From the line holding "(.answerGapExpiry i) := by" to the final line below, restate each line word for word and add nothing.

*** Opening EXTRACTED MATERIAL ***

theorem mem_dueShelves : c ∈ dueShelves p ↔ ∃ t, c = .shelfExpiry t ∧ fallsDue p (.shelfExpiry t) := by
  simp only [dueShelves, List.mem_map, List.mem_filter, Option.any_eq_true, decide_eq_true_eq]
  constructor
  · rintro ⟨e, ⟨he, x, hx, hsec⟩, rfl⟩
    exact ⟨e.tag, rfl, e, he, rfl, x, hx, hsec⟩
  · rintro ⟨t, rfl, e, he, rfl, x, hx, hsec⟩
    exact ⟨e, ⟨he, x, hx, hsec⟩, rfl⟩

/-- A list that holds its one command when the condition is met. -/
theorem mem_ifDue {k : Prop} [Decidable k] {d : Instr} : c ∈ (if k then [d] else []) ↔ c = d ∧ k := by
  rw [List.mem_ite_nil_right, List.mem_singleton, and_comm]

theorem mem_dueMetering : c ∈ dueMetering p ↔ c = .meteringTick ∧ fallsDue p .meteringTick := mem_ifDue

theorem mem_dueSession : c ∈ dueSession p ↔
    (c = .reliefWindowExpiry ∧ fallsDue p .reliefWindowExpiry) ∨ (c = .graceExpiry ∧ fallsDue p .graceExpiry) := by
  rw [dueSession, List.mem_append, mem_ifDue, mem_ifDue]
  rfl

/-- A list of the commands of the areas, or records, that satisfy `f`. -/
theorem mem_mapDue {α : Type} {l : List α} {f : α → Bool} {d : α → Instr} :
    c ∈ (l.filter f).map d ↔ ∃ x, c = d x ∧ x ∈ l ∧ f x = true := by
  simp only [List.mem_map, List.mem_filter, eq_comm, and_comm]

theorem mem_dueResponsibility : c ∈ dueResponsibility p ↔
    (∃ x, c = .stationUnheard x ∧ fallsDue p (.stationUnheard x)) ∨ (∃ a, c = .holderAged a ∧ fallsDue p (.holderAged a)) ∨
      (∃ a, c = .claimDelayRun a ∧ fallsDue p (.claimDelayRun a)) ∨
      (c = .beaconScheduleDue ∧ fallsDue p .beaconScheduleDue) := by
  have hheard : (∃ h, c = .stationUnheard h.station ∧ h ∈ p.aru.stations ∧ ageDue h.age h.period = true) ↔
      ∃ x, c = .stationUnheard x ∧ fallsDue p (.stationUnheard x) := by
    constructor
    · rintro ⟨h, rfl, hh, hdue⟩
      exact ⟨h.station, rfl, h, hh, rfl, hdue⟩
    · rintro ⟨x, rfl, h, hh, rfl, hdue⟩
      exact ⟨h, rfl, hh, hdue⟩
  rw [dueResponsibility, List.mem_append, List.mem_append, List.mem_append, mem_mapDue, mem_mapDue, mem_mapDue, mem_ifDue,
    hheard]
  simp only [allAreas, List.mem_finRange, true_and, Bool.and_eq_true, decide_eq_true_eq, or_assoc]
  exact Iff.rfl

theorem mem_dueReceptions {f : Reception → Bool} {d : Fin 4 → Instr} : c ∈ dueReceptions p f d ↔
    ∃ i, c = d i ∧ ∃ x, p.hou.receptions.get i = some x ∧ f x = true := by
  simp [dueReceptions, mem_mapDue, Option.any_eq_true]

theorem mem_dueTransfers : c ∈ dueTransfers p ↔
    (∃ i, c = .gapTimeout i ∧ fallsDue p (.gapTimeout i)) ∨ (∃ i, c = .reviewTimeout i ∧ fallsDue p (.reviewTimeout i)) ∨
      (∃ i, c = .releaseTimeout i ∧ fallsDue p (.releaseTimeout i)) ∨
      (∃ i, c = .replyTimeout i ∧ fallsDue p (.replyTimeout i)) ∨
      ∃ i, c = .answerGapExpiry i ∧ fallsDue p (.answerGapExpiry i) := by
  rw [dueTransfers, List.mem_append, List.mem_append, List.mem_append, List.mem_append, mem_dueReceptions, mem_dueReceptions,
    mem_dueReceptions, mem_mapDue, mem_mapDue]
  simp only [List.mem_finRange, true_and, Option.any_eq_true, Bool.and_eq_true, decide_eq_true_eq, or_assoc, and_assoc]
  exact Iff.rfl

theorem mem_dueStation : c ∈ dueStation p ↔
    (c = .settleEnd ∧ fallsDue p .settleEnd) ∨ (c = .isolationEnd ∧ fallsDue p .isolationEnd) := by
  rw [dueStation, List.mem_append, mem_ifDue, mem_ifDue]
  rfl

*** Closing EXTRACTED MATERIAL ***

# ANSWER FOR THE TASK:
      ∃ i, c = .answerGapExpiry i ∧ fallsDue p (.answerGapExpiry i) := by
  rw [dueTransfers, List.mem_append, List.mem_append, List.mem_append, List.mem_append, mem_dueReceptions, mem_dueReceptions,
    mem_dueReceptions, mem_mapDue, mem_mapDue]
  simp only [List.mem_finRange, true_and, Option.any_eq_true, Bool.and_eq_true, decide_eq_true_eq, or_assoc, and_assoc]
  exact Iff.rfl

theorem mem_dueStation : c ∈ dueStation p ↔
    (c = .settleEnd ∧ fallsDue p .settleEnd) ∨ (c = .isolationEnd ∧ fallsDue p .isolationEnd) := by
  rw [dueStation, List.mem_append, mem_ifDue, mem_ifDue]
  rfl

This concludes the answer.